Variables are placeholders (e.g., company) that automatically update throughout the scenario when you change them.
  • Example: If you set company = Supernova AI, the system will update every mention across the scenario, character backstory, and participant instructions.
  • This ensures consistency and makes it easy to reuse the same scenario with different names or industries.
  • Write an introduction script that sets the stage.
  • Preview the AI-generated audio to ensure tone and clarity.
  • The intro plays automatically at the start of the scenario but can be skipped by participants.
  • Upload slide decks or other documents that participants can show to the AI character.
  • Unlike screen sharing, these materials display directly in-app, allowing smooth navigation during roleplay.
  • Visuals: Choose or upload a photo. You can also search for images using natural language prompts (e.g., “Female government worker”).
  • Identity: Edit the character’s name, job title, and company.

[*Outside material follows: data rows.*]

/-- spec/43_transform.md R160, R182 with R170 to R183: from a completed bank, in every valid configuration, exactly
`jobSteps` ENGINE steps with none of another agent between them run one job: it publishes, the front bank then holds the
transform of that window in every bin, and the result published before is still whole in the other bank. -/
def Obligations.JobPublishesTransform : Prop :=
  ∀ (rest : List Action) (s : State), Inv s → s.blk.engPhase = .idle → s.blk.pending = true →
    s.blk.bankOk.get s.blk.cbank = true → s.sched = List.replicate (jobSteps s.cfg) .engine ++ rest →
    ∃ t, Sys2Proof.core.run (jobSteps s.cfg) s = .next t ∧ t.sched = rest ∧ t.blk.engPhase = .idle ∧
      t.blk.pending = false ∧ t.blk.version = s.blk.version + 1 ∧ t.blk.front = s.blk.front.other ∧
      (∀ k, k < binCount s.cfg → rbAt t.blk t.blk.front k =
        transform s.cfg (fun i => sbAt s.blk (s.blk.cbank.toNat * winLen s.cfg + i)) k) ∧
      (∀ k, rbAt t.blk s.blk.front k = rbAt s.blk s.blk.front k)

/-! ### The report consumer and the report port -/

/-- spec/44_publication_report.md R198, R199: a wake latches the front bank in slot 0; a check takes the armed request and
clears it in one step, or returns to WAITING. -/
def Obligations.RcWakesAndChecks : Prop :=
  ∀ s : State, configValid s.cfg = true →
    (s.blk.rcState = .waiting → s.blk.version ≠ (slotAt s.blk 0).seenVer → ∃ b, Moves .rc s b [] ∧
      slotAt b 0 = { seenVer := s.blk.version, latBank := s.blk.front, latVer := s.blk.version } ∧
      (∀ n, n ≠ 0 → slotAt b n = slotAt s.blk n) ∧ b = { s.blk with slots := b.slots, rcState := .check }) ∧
    (s.blk.rcState = .check → Moves .rc s
      (if s.blk.armed then
        { s.blk with rcStart := s.blk.reqStart, rcCount := s.blk.reqCount, armed := false, rcIdx := 0, rcState := .emit }
       else { s.blk with rcState := .waiting }) [])

/-- spec/44_publication_report.md R200, spec/30_encoding.md R92: an emission step puts out one record: ABORT with the
request armed again unless a newer one is, if the latched bank was overwritten; else the next bin, bin 0 halved; else END.
On the port a record is the 64-bit word of R92: the tag, sixteen zero bits, the bin or the count, the value or the
version. -/
def Obligations.RcEmitsOneRecord : Prop :=
  (∀ (n : BinWord) (v : Word),
    (∀ r tag, (r, tag) ∈ [(Record.data n v, 0b00#2), (Record.fin n v, 0b01#2), (Record.abort n v, 0b10#2)] →
      (recordWord r).extractLsb' 62 2 = tag ∧ (recordWord r).extractLsb' 46 16 = 0 ∧
      (recordWord r).extractLsb' 32 14 = n ∧ (recordWord r).extractLsb' 0 32 = v)) ∧
  ∀ s : State, configValid s.cfg = true → s.blk.rcState = .emit → s.blk.rptOut = none →
    let l := slotAt s.blk 0
    let k := s.blk.rcStart.toNat + s.blk.rcIdx
    let v := rbAt s.blk l.latBank k
    Moves .rc s
      (if s.blk.bankVer.get l.latBank ≠ l.latVer then
        { s.blk with
          rptOut := some (.abort (BitVec.ofNat 14 s.blk.rcIdx) l.latVer)
          reqStart := if s.blk.armed then s.blk.reqStart else s.blk.rcStart
          reqCount := if s.blk.armed then s.blk.reqCount else s.blk.rcCount
          armed := true, irqStat := s.blk.irqStat ||| 0x080, rcState := .waiting }
       else if s.blk.rcIdx < s.blk.rcCount.toNat then
        { s.blk with
          rptOut := some (.data (BitVec.ofNat 14 k) (if k = 0 then BitVec.ofNat 32 (v.toNat / 2) else v))
          rcIdx := s.blk.rcIdx + 1 }
       else
        { s.blk with
          rptOut := some (.fin s.blk.rcCount l.latVer), irqStat := s.blk.irqStat ||| 0x040, rcState := .waiting }) []

/-- spec/44_publication_report.md R202: RPORT takes the record in the port, emits it and empties the port. -/
def Obligations.RportTakesRecord : Prop :=
  ∀ (r : Record) (s : State), configValid s.cfg = true → s.blk.rptOut = some r →
    Moves .rport s { s.blk with rptOut := none } [.rpt r]

/-- spec/43_transform.md R170, spec/44_publication_report.md R201 to R203: an agent with no enabled step leaves the machine
as it is when it is picked. That the pick is used up, and the run goes on, is the model's choice
(notes/assumptions/2.md). -/
def Obligations.StuckAgentsChangeNothing : Prop :=
  ∀ s : State, configValid s.cfg = true →
    (s.blk.engPhase = .idle → s.blk.pending = false → Moves .engine s s.blk []) ∧
    (s.blk.rcState = .waiting → s.blk.version = (slotAt s.blk 0).seenVer → Moves .rc s s.blk []) ∧
    (s.blk.rcState = .emit → s.blk.rptOut ≠ none → Moves .rc s s.blk []) ∧
    (s.blk.rptOut = none → Moves .rport s s.blk [])

/-! ### The DB agent -/

/-- spec/45_debounce_events.md R211 to R214: what one DB step does to each input: the synchronizer shifts, an assertion
edge starts or restarts the delay, a tick without one counts it down, and the last tick ends it. Inputs beyond P_NIN do
not change. -/
def Obligations.DbStepsEveryInput : Prop :=
  ∀ (pins : BitVec 16) (te : Bool) (s : State), configValid s.cfg = true → ∃ b, Moves (.db pins te) s b [] ∧
    (∀ i, s.cfg.nIn ≤ i → inputAt b i = inputAt s.blk i) ∧
    ∀ i, i < s.cfg.nIn →
      let d := inputAt s.blk i
      let edge := d.s1 = true ∧ d.s2 = false
      let ticks := d.st = .deb ∧ te = true
      inputAt b i =
        { s1 := pins.getLsbD i ^^ s.cfg.activeLow.getLsbD i, s2 := d.s1, s3 := d.s2
          st := if edge then .deb else if ticks ∧ d.cnt.toNat ≤ 1 then .idle else d.st
          cnt := if edge then BitVec.ofNat 16 s.cfg.dbDelay
            else if ticks ∧ 1 < d.cnt.toNat then d.cnt - 1 else d.cnt }

/-- spec/45_debounce_events.md R215, R216 with spec/60_exceptions.md R239: of the inputs whose delay expires asserted in
one DB step, the lowest is queued if the queue is empty, and every other is dropped and counted; nothing else of the block
but the inputs changes. -/
def Obligations.DbPushesLowestInput : Prop :=
  ∀ (pins : BitVec 16) (te : Bool) (s : State), configValid s.cfg = true →
    let expiring := (List.range s.cfg.nIn).filter (fun i => pushesEvent (inputAt s.blk i) te)
    let queued := !s.blk.evqValid && !expiring.isEmpty
    let dropped := if queued then expiring.length - 1 else expiring.length
    ∃ b, Moves (.db pins te) s b [] ∧
      b = { s.blk with
        inputs := b.inputs
        evqValid := s.blk.evqValid || queued
        evqEntry := if queued then { idx := BitVec.ofNat 8 (expiring.headD 0), cls := 0x01 } else s.blk.evqEntry
        dropCnt := s.blk.dropCnt + BitVec.ofNat 32 dropped
        irqStat := s.blk.irqStat ||| (if queued then 0x004 else 0) ||| (if 0 < dropped then 0x020 else 0) }

/-- spec/45_debounce_events.md R219: the debounce unit reads nothing of the rest of the block: two blocks with the same
debounce registers have the same after a DB step, whatever else differs. -/
def Obligations.DebounceIgnoresTheRest : Prop :=
  ∀ (c : Config) (pins : BitVec 16) (te : Bool) (b b' : Block), SameDebounce b b' →
    ∃ d d', agentMove c (.db pins te) b = .moved d [] ∧ agentMove c (.db pins te) b' = .moved d' [] ∧ SameDebounce d d'

/-- spec/45_debounce_events.md R214, R217(a): with one input held asserted and no further edge, a delay with m ticks left
runs for m - 1 ticks without an event and expires at the m-th, which pushes exactly one event. -/
def Obligations.DelayExpiresAtItsLastTick : Prop :=
  ∀ (pins : BitVec 16) (rest : List Action) (s : State), configValid s.cfg = true → s.cfg.nIn = 1 →
    pinAsserted s.cfg pins 0 = true → (inputAt s.blk 0).s1 = true → (inputAt s.blk 0).s2 = true →
    (inputAt s.blk 0).st = .deb → 1 ≤ (inputAt s.blk 0).cnt.toNat → s.blk.evqValid = false →
    s.sched = List.replicate (inputAt s.blk 0).cnt.toNat (.db pins true) ++ rest →
    (∀ k, k < (inputAt s.blk 0).cnt.toNat → ∃ t, Sys2Proof.core.run k s = .next t ∧ (inputAt t.blk 0).st = .deb ∧
      t.blk.evqValid = false ∧ t.blk.dropCnt = s.blk.dropCnt) ∧
    ∃ t, Sys2Proof.core.run (inputAt s.blk 0).cnt.toNat s = .next t ∧ t.sched = rest ∧ (inputAt t.blk 0).st = .idle ∧
      t.blk.evqValid = true ∧ t.blk.evqEntry = { idx := 0, cls := 0x01 } ∧ t.blk.dropCnt = s.blk.dropCnt ∧
      t.blk.irqStat = s.blk.irqStat ||| 0x004

/-- spec/45_debounce_events.md R214, R217(b): with one input released and its release synchronized before the delay of m
ticks expires, the delay ends with no event. -/
def Obligations.ReleaseBeforeExpiryIsRejected : Prop :=
  ∀ (pins : BitVec 16) (rest : List Action) (s : State), configValid s.cfg = true → s.cfg.nIn = 1 →
    pinAsserted s.cfg pins 0 = false → (inputAt s.blk 0).s1 = false → (inputAt s.blk 0).st = .deb →
    1 ≤ (inputAt s.blk 0).cnt.toNat →
    s.sched = List.replicate (inputAt s.blk 0).cnt.toNat (.db pins true) ++ rest →
    ∃ t, Sys2Proof.core.run (inputAt s.blk 0).cnt.toNat s = .next t ∧ t.sched = rest ∧ (inputAt t.blk 0).st = .idle ∧
      t.blk.evqValid = s.blk.evqValid ∧ t.blk.evqEntry = s.blk.evqEntry ∧ t.blk.dropCnt = s.blk.dropCnt ∧
      t.blk.irqStat = s.blk.irqStat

  • Dialogue starter: Set the opening line. This matters — a casual “Hello, nice to meet you” leads to a slower warm-up, while a pointed opener like “We’re already using a competitor — why should we switch?” immediately raises the stakes.
  • Backstory & situational understanding: Provide hidden context that only the AI character uses. This adds realism and nuance (e.g., “She is skeptical because a previous vendor failed to deliver”).
  • Personality tweaks: Adjust sliders for reasoning style, stress response, and interaction style to fine-tune how the character behaves.

Why editing matters

Editing isn’t just about cosmetic tweaks - it’s how you shape the learning experience.
  • You can increase the difficulty depending on learner readiness.
  • You can personalize characters so they feel like real stakeholders your learners will encounter.
  • You can embed authentic materials like resumes, sales decks, or policies so the scenario feels grounded in reality.
A well-edited scenario transforms a generic roleplay into a powerful, high-fidelity learning experience.